I think Dallas has the most to offer to the Celtics. They look like they are gonna re-build. KVH and Daniels would be perfect. Daniels is young and has potential to be great. KVH is and expiring contract.


----------



## Drewbs (Feb 16, 2004)

The Future7 said:


> I think Dallas has the most to offer to the Celtics. They look like they are gonna re-build. KVH and Daniels would be perfect. Daniels is young and has potential to be great. KVH is and expiring contract.

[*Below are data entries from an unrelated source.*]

/-! ### `setSlot` -/

@[simp] theorem setSlot_cfg (sel : Sel) (x : Slot) (s : State) :
    (setSlot sel x s).cfg = s.cfg := by cases sel <;> rfl
@[simp] theorem setSlot_state (sel : Sel) (x : Slot) (s : State) :
    (setSlot sel x s).state = s.state := by cases sel <;> rfl
@[simp] theorem setSlot_ctrl (sel : Sel) (x : Slot) (s : State) :
    (setSlot sel x s).ctrl = s.ctrl := by cases sel <;> rfl
@[simp] theorem setSlot_inLen (sel : Sel) (x : Slot) (s : State) :
    (setSlot sel x s).inLen = s.inLen := by cases sel <;> rfl
@[simp] theorem setSlot_tokenCount (sel : Sel) (x : Slot) (s : State) :
    (setSlot sel x s).tokenCount = s.tokenCount := by cases sel <;> rfl
@[simp] theorem setSlot_err (sel : Sel) (x : Slot) (s : State) :
    (setSlot sel x s).err = s.err := by cases sel <;> rfl
@[simp] theorem setSlot_inMem (sel : Sel) (x : Slot) (s : State) :
    (setSlot sel x s).inMem = s.inMem := by cases sel <;> rfl
@[simp] theorem setSlot_outMem (sel : Sel) (x : Slot) (s : State) :
    (setSlot sel x s).outMem = s.outMem := by cases sel <;> rfl
@[simp] theorem setSlot_litlenLen (sel : Sel) (x : Slot) (s : State) :
    (setSlot sel x s).litlenLen = s.litlenLen := by cases sel <;> rfl
@[simp] theorem setSlot_distLen (sel : Sel) (x : Slot) (s : State) :
    (setSlot sel x s).distLen = s.distLen := by cases sel <;> rfl
@[simp] theorem setSlot_metaLenMem (sel : Sel) (x : Slot) (s : State) :
    (setSlot sel x s).metaLenMem = s.metaLenMem := by cases sel <;> rfl
@[simp] theorem setSlot_tokenOut (sel : Sel) (x : Slot) (s : State) :
    (setSlot sel x s).tokenOut = s.tokenOut := by cases sel <;> rfl
@[simp] theorem setSlot_tokenIn (sel : Sel) (x : Slot) (s : State) :
    (setSlot sel x s).tokenIn = s.tokenIn := by cases sel <;> rfl
@[simp] theorem setSlot_cur (sel : Sel) (x : Slot) (s : State) :
    (setSlot sel x s).cur = s.cur := by cases sel <;> rfl
@[simp] theorem setSlot_par (sel : Sel) (x : Slot) (s : State) :
    (setSlot sel x s).par = s.par := by cases sel <;> rfl
@[simp] theorem setSlot_bg (sel : Sel) (x : Slot) (s : State) :
    (setSlot sel x s).bg = s.bg := by cases sel <;> rfl
@[simp] theorem setSlot_enc (sel : Sel) (x : Slot) (s : State) :
    (setSlot sel x s).enc = s.enc := by cases sel <;> rfl
@[simp] theorem setSlot_pk (sel : Sel) (x : Slot) (s : State) :
    (setSlot sel x s).pk = s.pk := by cases sel <;> rfl
@[simp] theorem setSlot_uop (sel : Sel) (x : Slot) (s : State) :
    (setSlot sel x s).uop = s.uop := by cases sel <;> rfl
@[simp] theorem setSlot_host (sel : Sel) (x : Slot) (s : State) :
    (setSlot sel x s).host = s.host := by cases sel <;> rfl
@[simp] theorem setSlot_hostData (sel : Sel) (x : Slot) (s : State) :
    (setSlot sel x s).hostData = s.hostData := by cases sel <;> rfl
@[simp] theorem setSlot_taken (sel : Sel) (x : Slot) (s : State) :
    (setSlot sel x s).taken = s.taken := by cases sel <;> rfl
@[simp] theorem setSlot_synced (sel : Sel) (x : Slot) (s : State) :
    (setSlot sel x s).synced = s.synced := by cases sel <;> rfl
@[simp] theorem setSlot_draws (sel : Sel) (x : Slot) (s : State) :
    (setSlot sel x s).draws = s.draws := by cases sel <;> rfl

I would do that in a heartbeat. Im not sure if Boston does it though...


----------



## The Future7 (Feb 24, 2005)

I was looking at realgm and saw a Stackhouse and Terry for Pierce trade. Thats not bad. We will probably lose Finley to make space for Pierce and it gives Devin Harris a Chance to start. I really dont want to see Terry go. It was just a suggestion on realgm. Its not a real trade.


----------



## Tersk (Apr 9, 2004)

I hope we get him, he could be the player we're looking for. I think we'd have to take on Blount horrendous contract


----------



## Tersk (Apr 9, 2004)

[NBA Rumors] Boston may trade Paul Pierce. The Suns-Knicks trade not done just yet. Pacers, *Mavs want Michael Redd.* Antonio Daniels might go to Cleveland. That and more NBA rumor mill gossi

www.insidehoops.com


----------



## Kekai (Jan 12, 2005)

Theo! said:


> [NBA Rumors] Boston may trade Paul Pierce. The Suns-Knicks trade not done just yet. Pacers, *Mavs want Michael Redd.* Antonio Daniels might go to Cleveland. That and more NBA rumor mill gossi
> 
> www.insidehoops.com


Your welcome for the info theo. lol. I really hope the Mavs don't get Redd. They would be stacked. Redd and Dirk. What a combo.


----------



## The Future7 (Feb 24, 2005)

Redd and Dirk would destroy teams. The chances of getting him are slim. I think it would be easier to get Pierce .


----------



## LionOfJudah (May 27, 2003)

I'd love to see us land the Truth. And I can't see why anyone would question his D he just has to do so much on offense in Boston some times he's too exausted to give it all on D too. With some help on the offensive side from Dirk a tandum of Howard and Pierce on the wings would be some outstanding D. I'd just hate to see us give up Daniels or Terry just to get an upgrade at the 2 spot where we are already a little logjammed. Now if it was just going to be Pierce for KVH and maybe some future picks I'm in.


----------



## aussiewill (Jan 20, 2005)

I have another idea as to get Pierce, do the same trade that I proposed in the Ray Allen thread and get in return Pierce and Blount. Makes for some good times in Dallas if we could also sign Knight.

Roster:
Damp
Dirk
JHo
Pierce
Knight

Stack
KVH
Blount
Quis
Harris
Al
DJ or Pavel (whoever stays here from the trade)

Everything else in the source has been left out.